In [1]:
import pandas as pd import numpy as np import matplotlib.pyplot as plt
In [2]:
# pass in column names for each CSV
u_cols = ['user_id', 'age', 'sex', 'occupation', 'zip_code']
users = pd.read_csv('ml-100k/u.user', sep='|', names=u_cols,
encoding='latin-1')
r_cols = ['user_id', 'movie_id', 'rating', 'unix_timestamp']

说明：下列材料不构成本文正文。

@[simp] theorem scheduleOp_tmr (op : Op) (s : State) : (scheduleOp op s).tmr = s.tmr := rfl
@[simp] theorem scheduleOp_adc (op : Op) (s : State) : (scheduleOp op s).adc = s.adc := rfl
@[simp] theorem scheduleOp_seq (op : Op) (s : State) : (scheduleOp op s).seq = s.seq := rfl
@[simp] theorem scheduleOp_sge (op : Op) (s : State) : (scheduleOp op s).sge = s.sge := rfl
@[simp] theorem scheduleOp_mem (op : Op) (s : State) : (scheduleOp op s).mem = s.mem := rfl
@[simp] theorem scheduleOp_blockPage (op : Op) (s : State) : (scheduleOp op s).blockPage = s.blockPage := rfl
@[simp] theorem scheduleOp_rdata (op : Op) (s : State) : (scheduleOp op s).rdata = s.rdata := rfl
@[simp] theorem scheduleOp_latch (op : Op) (s : State) : (scheduleOp op s).latch = s.latch := rfl
@[simp] theorem scheduleOp_fault (op : Op) (s : State) : (scheduleOp op s).fault = s.fault := rfl
@[simp] theorem scheduleOp_env_script (op : Op) (s : State) : (scheduleOp op s).env.script = op :: s.env.script := rfl
@[simp] theorem scheduleOp_env_samples (op : Op) (s : State) : (scheduleOp op s).env.samples = s.env.samples := rfl
@[simp] theorem scheduleOp_env_words (op : Op) (s : State) : (scheduleOp op s).env.words = s.env.words := rfl
@[simp] theorem scheduleOp_env_responses (op : Op) (s : State) : (scheduleOp op s).env.responses = s.env.responses := rfl
@[simp] theorem scheduleOp_env_draws (op : Op) (s : State) : (scheduleOp op s).env.draws = s.env.draws := rfl

@[simp] theorem scheduleResponses_tmr (oks : List Bool) (s : State) : (scheduleResponses oks s).tmr = s.tmr := rfl
@[simp] theorem scheduleResponses_adc (oks : List Bool) (s : State) : (scheduleResponses oks s).adc = s.adc := rfl
@[simp] theorem scheduleResponses_seq (oks : List Bool) (s : State) : (scheduleResponses oks s).seq = s.seq := rfl
@[simp] theorem scheduleResponses_sge (oks : List Bool) (s : State) : (scheduleResponses oks s).sge = s.sge := rfl
@[simp] theorem scheduleResponses_mem (oks : List Bool) (s : State) : (scheduleResponses oks s).mem = s.mem := rfl
@[simp] theorem scheduleResponses_blockPage (oks : List Bool) (s : State) : (scheduleResponses oks s).blockPage = s.blockPage := rfl
@[simp] theorem scheduleResponses_rdata (oks : List Bool) (s : State) : (scheduleResponses oks s).rdata = s.rdata := rfl
@[simp] theorem scheduleResponses_latch (oks : List Bool) (s : State) : (scheduleResponses oks s).latch = s.latch := rfl
@[simp] theorem scheduleResponses_fault (oks : List Bool) (s : State) : (scheduleResponses oks s).fault = s.fault := rfl
@[simp] theorem scheduleResponses_env_script (oks : List Bool) (s : State) : (scheduleResponses oks s).env.script = s.env.script := rfl
@[simp] theorem scheduleResponses_env_samples (oks : List Bool) (s : State) : (scheduleResponses oks s).env.samples = s.env.samples := rfl
@[simp] theorem scheduleResponses_env_words (oks : List Bool) (s : State) : (scheduleResponses oks s).env.words = s.env.words := rfl
@[simp] theorem scheduleResponses_env_responses (oks : List Bool) (s : State) : (scheduleResponses oks s).env.responses = oks ++ s.env.responses := rfl
@[simp] theorem scheduleResponses_env_draws (oks : List Bool) (s : State) : (scheduleResponses oks s).env.draws = s.env.draws := rfl

end Sys2Proof.Machine
end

ratings = pd.read_csv('ml-100k/u.data', sep='\t', names=r_cols,
encoding='latin-1')
# the movies file contains columns indicating the movie's genres
# let's only load the first five columns of the file with usecols
m_cols = ['movie_id', 'title', 'release_date', 'video_release_date', 'imdb_url']
movies = pd.read_csv('ml-100k/u.item', sep='|', names=m_cols, usecols=range(5),
encoding='latin-1')
# create one merged DataFrame
movie_ratings = pd.merge(movies, ratings)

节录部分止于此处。